We develop systematic coarse graining methods, i.e. methods to derive models at a lower level of resolution based on information from simulations at higher, e.g. atomistic resolution.

Upon developing a coarse grained (CG) model, representability and transferability limitations are a problem that's inherent to the process of reducing the number of degrees of freedom. In this context, representability refers to the question which structural or thermodynamic properties of a higher resolution reference are reproduced by the CG model, and transferability refers to the question to which extent a CG model is applicable at a state-point that differs from the one where it was parametrized.

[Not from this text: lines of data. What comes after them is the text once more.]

-- ==== Sys2Proof/Certificates/Slice0/Obligations.lean ====
section
/-! DEFINITION. What is stated of the station for the provers, chapter by chapter. A statement about a command says which
state it answers: its own effect in the state's fields, and `After u t` (Safety.lean) for what follows at once from it,
where `u` is the state with the command's own effect. Times are in microseconds of the time base. -/

open Sys2Proof Sys2Proof.Machine

/-! ## The whole machine -/

/-- The command at the front of the queue is the one that runs, on the state with the queue's rest. The model's choice
(log entry 7): on an empty queue the earliest of the station's own timers expires, and with none running the station
idles. -/
def Obligations.StepRunsTheFrontCommand : Prop :=
  (∀ (c : Instr) (rest : List Instr) (s : State),
    s.pending = c :: rest → step s = exec c { s with pending := rest }) ∧
  (∀ s : State, s.pending = [] →
    (runningTimers s = [] → step s = .next s) ∧
    (runningTimers s ≠ [] → ∃ d ∈ runningTimers s, (∀ e ∈ runningTimers s, d.1 ≤ e.1) ∧ step s = exec d.2 s))

/-- No command stops the station: each answers a next state in every state, and leaves the waiting commands alone. -/
def Obligations.EveryCommandCompletes : Prop :=
  ∀ (c : Instr) (s : State), ∃ t, exec c s = .next t ∧ t.pending = s.pending

/-! ## Start-up (chapter 12) -/

/-- R192: both resets put every block into its state after reset, the start-up block and the time base among them,
and discard the image. A power-on reset sets the cold-start flag and a pin reset leaves it. The model's choice: the
reset values that the manual does not give (log entry 2); the pins are the world's, so that each filtered input
stands at its pin's level (log entry 3); the count of free values stays (log entry 5); and a reset is one event,
INIT's 1 ms running from the command (log entry 33). -/
def Obligations.ResetsRestartTheStation : Prop :=
  ∀ s : State, ∃ t u, exec .powerOnReset s = .next t ∧ exec .pinReset s = .next u ∧
    t.startup.coldStart = true ∧ u.startup.coldStart = s.startup.coldStart ∧
    ∀ v, v = t ∨ v = u →
      v.startup = {
        phase := .init, clock := .internal, stable := 0, coldStart := v.startup.coldStart, loadResult := .ok
        fallback := false, initTimer := some 1000, limit := none, join := none } ∧
      v.now = 0 ∧ v.loadEnd = 0 ∧ v.image = none ∧
      (∀ l, v.line l = Line.reset) ∧ (∀ a, v.peer a = Peer.reset) ∧ v.seq = Sequencer.reset ∧
      (∀ d, v.door d = Door.reset) ∧ v.doors.counter = 0 ∧ v.entry = EntryUnit.reset ∧ v.roster = Roster.reset ∧
      v.posture = PostureUnit.reset ∧ v.ann = Annunciator.reset ∧ v.bus = Bus.reset ∧ v.port = Port.reset ∧
      (∀ i, v.pins.level i = s.pins.raw i ∧ v.pins.filter i = none) ∧ v.pins.det = s.pins.det ∧
      v.pins.sense = s.pins.sense ∧ v.pins.vsupOpen = s.pins.vsupOpen ∧ v.free = s.free ∧ v.pending = s.pending

/-- R192 to R194: INIT ends in LOAD. An image that fails its check leads to CONFIG_FAULT with the result of the
check, is not kept, and changes nothing else. The load is made once: in any other phase than LOAD nothing happens.
R193, R196, R198, R136, R6, R7, R80, R81, R86: an image that passes is kept, the view takes the start posture, every
line starts its timers, and the station waits for its reference or joins at once. After a reset the doors take their
inputs as they stand: door B is absent at a one-door station, and an open door is HELD_OPEN and puts the roster in
doubt (R127). R53, R58, R73: so are the others: ABORT found made puts the own address into a release station's abort
set, has a member call ABORT_ON, and does nothing with role NONE; MANREL found made raises its source and releases
nothing. R156, R164: a duress button found made raises its source and is told, and an open tamper loop raises TAMPER.
R143, R145, R147: no output line is forced, and each is driven from its source and compared with its sense input. -/
def Obligations.LoadStartsOrStops : Prop :=
  (∀ (s : State) (d : Nat), s.startup.phase = .init → s.startup.initTimer = some d →
       exec .initExpiry s = .next ((s.reach d).setStartup { s.startup with phase := .load, initTimer := none })) ∧
  (∀ (s : State) (dt : Nat) (m : Vector Byte 96),
       (s.startup.phase = .load → imageCheck m ≠ .ok →
         exec (.imageLoadComplete dt m) s =
           .next ((s.elapse dt).setStartup { s.startup with phase := .configFault, loadResult := imageCheck m })) ∧
       (s.startup.phase ≠ .load → exec (.imageLoadComplete dt m) s = .next (s.elapse dt))) ∧
  (∀ (s : State) (dt : Nat) (m : Vector Byte 96), s.startup.phase = .load → imageCheck m = .ok →
       ∃ t, exec (.imageLoadComplete dt m) s = .next t ∧ t.now = s.now + dt ∧ t.loadEnd = t.now ∧
         t.image = some (imageOf m) ∧ t.startup.loadResult = .ok ∧ t.startup.clock = s.startup.clock ∧
         (t.img.externalRef = true →
           t.startup.phase = .clock ∧ t.startup.stable = 0 ∧ t.startup.limit = some (t.now + 50000)) ∧
         (t.img.externalRef = false → t.startup.phase = .join ∧ t.startup.join = some (t.now + 8000000)) ∧
         t.posture.view = { s.posture.view with posture := t.img.startPosture } ∧
         (∀ l, (t.line l).apart =
           { (s.line l).apart with
             openTimer := if (t.lineCfg l).enable then some (t.now + 2000000) else none
             stuck := if (t.lineCfg l).enable && s.pins.det[l] then some (t.now + 50000) else none }) ∧
         t.peers = s.peers ∧ t.roster.entries = s.roster.entries ∧ t.pins = s.pins ∧ t.port = s.port) ∧
  (∀ (s : State) (dt : Nat) (m : Vector Byte 96), s.startup.phase = .load → imageCheck m = .ok →
       s.seq = Sequencer.reset → s.doors.a = Door.reset → s.doors.b = Door.reset →
       ∃ t, exec (.imageLoadComplete dt m) s = .next t ∧
         t.doors.a = { Door.reset with
           contactOpen := s.pins.dcaOpen, rex := s.pins.rexA, state := if s.pins.dcaOpen then .heldOpen else .secure } ∧
         t.doors.b =
           (if t.img.twoDoors then { Door.reset with
             contactOpen := s.pins.dcbOpen, rex := s.pins.rexB, state := if s.pins.dcbOpen then .heldOpen else .secure }
           else { Door.reset with absent := true }) ∧
         (s.pins.dcaOpen = true ∨ (t.img.twoDoors = true ∧ s.pins.dcbOpen = true) → t.roster.doubtful = true)) ∧
  (∀ (s : State) (dt : Nat) (m : Vector Byte 96), s.startup.phase = .load → imageCheck m = .ok →
       s.seq = Sequencer.reset → s.ann = Annunciator.reset → s.bus = Bus.reset → s.posture = PostureUnit.reset →
       ∃ t, exec (.imageLoadComplete dt m) s = .next t ∧
         let own := t.role = .release ∧ s.pins.abort = true
         let calls := t.role = .member ∧ s.pins.abort = true
         (own → t.seq.apart = { Sequencer.reset with
           abortSet := [t.address], abortStuck := some (t.now + t.img.tab * 1000000) }.apart) ∧
         (¬own → t.seq.apart = Sequencer.reset.apart) ∧
         (calls → ∃ e ∈ t.bus.queue, e.frame = .releaseCall (byteOf t.area) 1) ∧
         (∀ e ∈ t.bus.queue, e.frame.kind = 1 → calls ∧ e.frame = .releaseCall (byteOf t.area) 1) ∧
         (t.source .manualRelease).pending = s.pins.manrel ∧ (t.source .tamper).pending = s.pins.tamperOpen ∧
         (∀ i : DuressInput, (t.source (duressSource i)).pending = s.pins.level (duressPin i) ∧
           (s.pins.level (duressPin i) = true →
             ∃ e ∈ t.bus.queue, e.frame = .duress (byteOf (duressSource i).num.val) true (BitVec.ofNat 4 t.area))) ∧
         ∀ l, Unforced t l ∧ Compared t l)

This is naturally a highly relevant problem in simulations that involve phase transitions or structure formation processes driven by phase separation.

We investigate for several model systems how one can achieve and rationalize state-point transferability for CG models that have been parameterized in a bottom-up procedure from atomistic reference simulations, for example by choosing an appropriate reference state point.

Enhanced Sampling Methods

To overcome time/length scale gaps between molecular dynamics simulations and experimental data, we improve and implement enhanced sampling techniques (HREMD, sketch-map based expansion algorithm).

Methods for analysis of simulation data

We focus on important computational issues that arise when assessing the results of MD simulations of various peptides and proteins and, more specifically, at the time of modeling their dynamical behavior, and when identifying their states and features and obtaining kinetic and thermo-dynamical estimates. We are applying and developing methods coming from machine learning. We use them for characterization of phase spaces of complex biological systems (dimensionality reduction techniques, clustering algorithms, etc.), as well as obtaining full kinetic and thermodynamical information (Markov State Models) in applications to intrinsically disordered proteins (i.e. α-synuclein, polyQ) and protein modifications (mono-ubiquitilated histone).